I don't often focus on sales figures for games, but I'm particularly mystified by the case of Boom Blox. According to several published sources - and verified by NPD data - Boom Blox sold a disappointing 60,000 units in the U.S. during its first month of release. VGChartz, whose figures have come under scrutiny lately, reports a number closer to 90,000.
Excellent puzzle games like Zack & Wiki have sold even fewer copies in their first month, so I can't say I'm shocked by Boom Blox' performance. If a meaningful correlation between game quality and game sales exists, I've never seen it. And it's always possible the game will have legs and continue to sell in the months to come. I hope so, because Boom Blox is a big hit at my house, and every person I've showed it to has enjoyed it immensely - new and veteran gamers alike.
What mystifies me about Boom Blox is the Steven Spielberg connection. Nobody knows about it. In my utterly unscientific attempt to understand why this game has flown so far under the radar, I haven't come across a single local Wii owner who knew Spielberg was involved in making a video game. Wasn't that supposed to be a big deal? Wasn't Spielberg's name supposed to draw in at least a tiny sliver of the millions of people who know nothing about Will Wright or Shigeru Miyamoto, but associate Steven Spielberg with fun family entertainment?

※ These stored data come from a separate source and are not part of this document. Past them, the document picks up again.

/-- LANE_STAT, Table 02-10 (R61): the record's fields with their cold-start values. -/
structure LaneStat where
  /-- STATE (RO, reset 0). -/
  state : BitVec 4 := 0
  /-- SIGNAL (RO, reset 0). -/
  signal : Bool := false
  /-- BLOCK_LOCK (RO, reset 0). -/
  blockLock : Bool := false
  /-- TAG_OK (RO, reset 0). -/
  tagOk : Bool := false
  /-- PEER_TAG (RO, reset 0xFF). -/
  peerTag : BitVec 8 := 255
  /-- PRESET (RO, reset 0). -/
  preset : BitVec 3 := 0
  /-- LOCK_LOST (W1C, reset 0). -/
  lockLost : Bool := false
  /-- RETRAINED (W1C, reset 0). -/
  retrained : Bool := false
  /-- TAG_BAD (W1C, reset 0). -/
  tagBad : Bool := false
  /-- FILL_BAD (W1C, reset 0). -/
  fillBad : Bool := false
  /-- PEER_TAPS (RO, reset 0). -/
  peerTaps : BitVec 32 := 0
  /-- OWN_TAPS (RO, reset 0x0040_0000). -/
  ownTaps : BitVec 32 := 4194304
  /-- EYE_METRIC (RO, reset 0). -/
  eyeMetric : BitVec 16 := 0
  /-- RETRAINS (RO, reset 0). -/
  retrains : BitVec 16 := 0
  deriving DecidableEq, Repr

/-- LANE_CNT, Table 02-12 (R62): the record's fields with their cold-start values. -/
structure LaneCnt where
  /-- RX_BLOCKS (RO, reset 0). -/
  rxBlocks : BitVec 64 := 0
  /-- RX_FRAMES (RO, reset 0). -/
  rxFrames : BitVec 64 := 0
  /-- CRC_ERR (RO, reset 0). -/
  crcErr : BitVec 32 := 0
  /-- FORM_ERR (RO, reset 0). -/
  formErr : BitVec 32 := 0
  /-- NAK_SENT (RO, reset 0). -/
  nakSent : BitVec 32 := 0
  /-- DUP_FRAMES (RO, reset 0). -/
  dupFrames : BitVec 32 := 0
  /-- BAD_HDR (RO, reset 0). -/
  badHdr : BitVec 32 := 0
  /-- LOCK_LOSS (RO, reset 0). -/
  lockLoss : BitVec 32 := 0
  /-- UNK_CTRL (RO, reset 0). -/
  unkCtrl : BitVec 32 := 0
  /-- FILL_GAP (RO, reset 0). -/
  fillGap : BitVec 32 := 0
  /-- ELASTIC_OVF (RO, reset 0). -/
  elasticOvf : BitVec 32 := 0
  /-- TX_REPLAY (RO, reset 0). -/
  txReplay : BitVec 32 := 0
  /-- REPLAY_TMO (RO, reset 0). -/
  replayTmo : BitVec 32 := 0
  /-- LOST_FRAMES (RO, reset 0). -/
  lostFrames : BitVec 32 := 0
  deriving DecidableEq, Repr

/-- LANE_EYE, Table 02-13 (R63): the record's fields with their cold-start values. -/
structure LaneEye where
  /-- LANE (RO, reset 0). -/
  lane : BitVec 7 := 0
  /-- EYE (RO, reset 0). -/
  eye : BitVec 2 := 0
  /-- STATUS (RO, reset 0). -/
  status : BitVec 4 := 0
  /-- DWELL_LOG2 (RO, reset 0). -/
  dwellLog2 : BitVec 5 := 0
  /-- POINTS_TOTAL (RO, reset 0). -/
  pointsTotal : BitVec 16 := 0
  /-- POINTS_DONE (RO, reset 0). -/
  pointsDone : BitVec 16 := 0
  /-- OPEN_H (RO, reset 0xFFFF). -/
  openH : BitVec 16 := 65535
  /-- OPEN_V (RO, reset 0xFFFF). -/
  openV : BitVec 16 := 65535
  /-- START_SEC (RO, reset 0). -/
  startSec : BitVec 32 := 0
  deriving DecidableEq, Repr

/-- LANE_INGR_CNT, Table 03-9 (R85): the record's fields with their cold-start values. -/
structure LaneIngrCnt where
  /-- PKTS_OK (RO, reset 0). -/
  pktsOk : BitVec 64 := 0
  /-- STATUS_OK (RO, reset 0). -/
  statusOk : BitVec 32 := 0
  /-- MALFORMED (RO, reset 0). -/
  malformed : BitVec 32 := 0
  /-- NO_SUBARRAY (RO, reset 0). -/
  noSubarray : BitVec 32 := 0
  /-- OUT_OF_SET (RO, reset 0). -/
  outOfSet : BitVec 32 := 0
  /-- MISALIGNED (RO, reset 0). -/
  misaligned : BitVec 32 := 0
  /-- LATE (RO, reset 0). -/
  late : BitVec 32 := 0
  /-- FUTURE (RO, reset 0). -/
  future : BitVec 32 := 0
  /-- DUP (RO, reset 0). -/
  dup : BitVec 32 := 0
  /-- STATUS_EXCESS (RO, reset 0). -/
  statusExcess : BitVec 32 := 0
  /-- OVERRANGE (RO, reset 0). -/
  overrange : BitVec 32 := 0
  /-- FLAGGED (RO, reset 0). -/
  flagged : BitVec 32 := 0
  /-- ADDR_DROP (RO, reset 0). -/
  addrDrop : BitVec 32 := 0
  deriving DecidableEq, Repr

/-- LANE_EGR_CNT, Table 03-10 (R85): the record's fields with their cold-start values. -/
structure LaneEgrCnt where
  /-- PKTS_BUILT (RO, reset 0). -/
  pktsBuilt : BitVec 64 := 0
  /-- BYTES_SENT (RO, reset 0). -/
  bytesSent : BitVec 64 := 0
  /-- PORT_DOWN_DROP (RO, reset 0). -/
  portDownDrop : BitVec 32 := 0
  /-- QUEUE_DROP (RO, reset 0). -/
  queueDrop : BitVec 32 := 0
  /-- STALL_MS (RO, reset 0). -/
  stallMs : BitVec 32 := 0
  deriving DecidableEq, Repr

/-- SIEV_CFG, Table 04-6 (R109): the record's fields with their cold-start values. -/
structure SievCfg where
  /-- FIR_MODE (RO, reset 0). -/
  firMode : Bool := false
  /-- P_LOG2 (RO, reset 6). -/
  pLog2 : BitVec 4 := 6
  /-- TAPS (RO, reset 16). -/
  taps : BitVec 5 := 16
  /-- DECIM_M1 (RO, reset 0). -/
  decimM1 : BitVec 6 := 0
  /-- DTAPS_M1 (RO, reset 0). -/
  dtapsM1 : BitVec 9 := 0
  /-- COEF_BASE (RO, reset 0). -/
  coefBase : BitVec 16 := 0
  /-- OUT_SHIFT (RW, reset 17). -/
  outShift : BitVec 5 := 17
  /-- DELAY_SLIP (RW, reset 0). -/
  delaySlip : Bool := false
  /-- CAL_HOLD (RW, reset 0). -/
  calHold : Bool := false
  /-- STALE_INVALID (RW, reset 0). -/
  staleInvalid : Bool := false
  /-- DCB_SHIFT (RW, reset 14). -/
  dcbShift : BitVec 5 := 14
  /-- DCB_SETTLE (RW, reset 65,536). -/
  dcbSettle : BitVec 21 := 65536
  /-- XFADE_LOG2 (RW, reset 10). -/
  xfadeLog2 : BitVec 4 := 10
  /-- COARSE_CHANNELS (RO, reset 0). -/
  coarseChannels : BitVec 16 := 0
  deriving DecidableEq, Repr

/-- SIEV_STAT, Table 04-7 (R110): the record's fields with their cold-start values. -/
structure SievStat where
  /-- STATE (RO, reset 0). -/
  state : BitVec 3 := 0
  /-- MODEL_STALE (RO, reset 0). -/
  modelStale : Bool := false
  /-- ACTIVE_BANK (RO, reset 0). -/
  activeBank : Bool := false
  /-- STANDBY_VALID (RO, reset 0). -/
  standbyValid : Bool := false
  /-- SWAP_PENDING (RO, reset 0). -/
  swapPending : Bool := false
  /-- STALE_SEEN (W1C, reset 0). -/
  staleSeen : Bool := false
  /-- SAT_SEEN (W1C, reset 0). -/
  satSeen : Bool := false
  /-- LATE_SEEN (W1C, reset 0). -/
  lateSeen : Bool := false
  /-- RANGE_SEEN (W1C, reset 0). -/
  rangeSeen : Bool := false
  /-- FIRST_EMIT (RO, reset 0). -/
  firstEmit : BitVec 64 := 0
  /-- LAST_RESET (RO, reset 0). -/
  lastReset : BitVec 64 := 0
  /-- FROZEN_BLOCKS (RO, reset 0). -/
  frozenBlocks : BitVec 32 := 0
  /-- XFADE_LEFT (RO, reset 0). -/
  xfadeLeft : BitVec 16 := 0
  /-- SAT_COUNT (RO, reset 0). -/
  satCount : BitVec 32 := 0
  /-- DELAY_STEPS (RO, reset 0). -/
  delaySteps : BitVec 32 := 0
  /-- LATE_UPDATES (RO, reset 0). -/
  lateUpdates : BitVec 32 := 0
  /-- SUPPRESSED (RO, reset 0). -/
  suppressed : BitVec 64 := 0
  /-- SWAPS (RO, reset 0). -/
  swaps : BitVec 32 := 0
  deriving DecidableEq, Repr

/-- MILL_CFG, Table 05-10 (R133): the record's fields with their cold-start values. -/
structure MillCfg where
  /-- KERNEL_ID (RW, reset 6). -/
  kernelId : BitVec 8 := 6
  /-- ENGINES (RO, reset 0). -/
  engines : BitVec 32 := 0
  deriving DecidableEq, Repr

/-- MILL_STAT, Table 05-11 (R133): the record's fields with their cold-start values. -/
structure MillStat where
  /-- STATE (RO, reset 0). -/
  state : BitVec 2 := 0
  /-- SUBARRAY (RO, reset 0). -/
  subarray : BitVec 2 := 0
  /-- KERNEL_ID (RO, reset 0). -/
  kernelId : BitVec 8 := 0
  /-- FAULT_CODE (RO, reset 0). -/
  faultCode : BitVec 4 := 0
  /-- FAULT_SEEN (W1C, reset 0). -/
  faultSeen : Bool := false
  /-- SAT_SEEN (W1C, reset 0). -/
  satSeen : Bool := false
  /-- FAULT_PC (RO, reset 0). -/
  faultPc : BitVec 12 := 0
  /-- RESTARTS (RO, reset 0). -/
  restarts : BitVec 16 := 0
  /-- FRAMES (RO, reset 0). -/
  frames : BitVec 64 := 0
  /-- STALL_CYCLES (RO, reset 0). -/
  stallCycles : BitVec 32 := 0
  /-- LOAD_WAIT (RO, reset 0). -/
  loadWait : BitVec 32 := 0
  /-- SAT_COUNT (RO, reset 0). -/
  satCount : BitVec 32 := 0
  /-- EXP_MIN (RO, reset 0). -/
  expMin : BitVec 5 := 0
  /-- EXP_MAX (RO, reset 0). -/
  expMax : BitVec 5 := 0
  deriving DecidableEq, Repr

/-- ASSY_CFG, Table 05-12 (R133): the record's fields with their cold-start values. -/
structure AssyCfg where
  /-- FORMAT (RO, reset 0). -/
  format : Bool := false
  /-- FDELAY_EN (RW, reset 1). -/
  fdelayEn : Bool := true
  /-- CURVE_ID (RW, reset 0). -/
  curveId : BitVec 4 := 0
  /-- GAIN_GROUP_LOG2 (RO, reset 0). -/
  gainGroupLog2 : BitVec 3 := 0
  /-- DEFAULT_GAIN (RW, reset 0x3A00). -/
  defaultGain : BitVec 16 := 14848
  /-- CLIP_ALARM (RW, reset 655). -/
  clipAlarm : BitVec 16 := 655
  deriving DecidableEq, Repr

/-- ASSY_STAT, Table 05-13 (R133): the record's fields with their cold-start values. -/
structure AssyStat where
  /-- GAIN_PENDING (RO, reset 0). -/
  gainPending : Bool := false
  /-- CLIP_SEEN (W1C, reset 0). -/
  clipSeen : Bool := false
  /-- QSAT_SEEN (W1C, reset 0). -/
  qsatSeen : Bool := false
  /-- DROP_SEEN (W1C, reset 0). -/
  dropSeen : Bool := false
  /-- LAST_SPAN (RO, reset 0). -/
  lastSpan : BitVec 64 := 0
  /-- Q_SAT (RO, reset 0). -/
  qSat : BitVec 32 := 0
  /-- DROPPED_FRAMES (RO, reset 0). -/
  droppedFrames : BitVec 32 := 0
  /-- CLIP_INPUTS (RO, reset 0). -/
  clipInputs : BitVec 16 := 0
  /-- MASKED (RO, reset 0). -/
  masked : BitVec 32 := 0
  deriving DecidableEq, Repr

/-- ASSY_LEVELS, Table 05-14 (R133): the record's fields with their cold-start values. -/
structure AssyLevels where
  /-- SPAN (RO, reset 0). -/
  span : BitVec 64 := 0
  /-- VALID_FS (RO, reset 0). -/
  validFs : BitVec 64 := 0
  /-- PWR (RO, reset 0). -/
  pwr : BitVec 64 := 0
  /-- CLIP (RO, reset 0). -/
  clip : BitVec 32 := 0
  /-- HIST0–HIST7 (RO, reset 0). -/
  hist : Vector (BitVec 32) 8 := Vector.replicate 8 0
  deriving DecidableEq, Repr

/-- CELL_CFG, Table 06-2 (R150): the record's fields with their cold-start values. -/
structure CellCfg where
  /-- DEPTH (RO, reset 0). -/
  depth : BitVec 4 := 0
  /-- FORMAT (RO, reset 0). -/
  format : Bool := false
  /-- HALVES (RO, reset 0). -/
  halves : Bool := false
  /-- BLOCK_MASK (RO, reset 0). -/
  blockMask : BitVec 32 := 0
  /-- FINE_CHANNELS (RO, reset 0). -/
  fineChannels : BitVec 24 := 0
  /-- BASE (RO, reset 0). -/
  base : BitVec 44 := 0
  /-- BAY_BYTES (RO, reset 0). -/
  bayBytes : BitVec 48 := 0
  /-- SHELF_BASE (RO, reset 0). -/
  shelfBase : BitVec 25 := 0
  /-- SHELF_UNIT (RO, reset 0). -/
  shelfUnit : BitVec 25 := 0
  deriving DecidableEq, Repr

I think I had it backwards. I assumed a game like Boom Blox - which has nothing obvious going for it (bad title, bad box art, bad release date, uknown new IP) - would rely on Spielberg's name and involvement to build awareness and interest in the game, particularly among casual gamer Wii owners. Certainly when it was first announced, EA pushed Spielberg's name in every announcement and preview, suggesting he had real input in the overall design.
But as far as I can tell (again, very unscientific observation), most owners of Boom Blox bought the game on the recommendation of a friend, an online review, or in the case of two people I know, from playing it hands-on in the store. Spielberg's involvement was no factor at all, and my guess is that plenty of people are enjoying the game right now unaware of the Spielberg connection.
I'd be curious to hear people's opinions on the failure of Boom Blox to make a splash. Is it the "kiddie" graphical style? Are console puzzle games out of fashion? Another case of third-party-itis on a Nintendo platform? Too many other big games released at the same time?
But I'm equally curious to know why the Spielberg connection seemed to evaporate at release. Maybe I'm naive about these things, but a few prime time commercials featuring Mr. Hollywood himself saying "Hey, I've teamed up with Nintendo and EA to make a really cool game for the Wii that you can play with your whole family. Look what you cand do!" Cut to gameplay footage with Spielberg taking on a kid, a dad, E.T. - heck, bring on the cast of Schindler's List. Okay, maybe not, but you get the point.
Surely EA wanted Spielberg onboard because his notoriety would sell more games. What went wrong?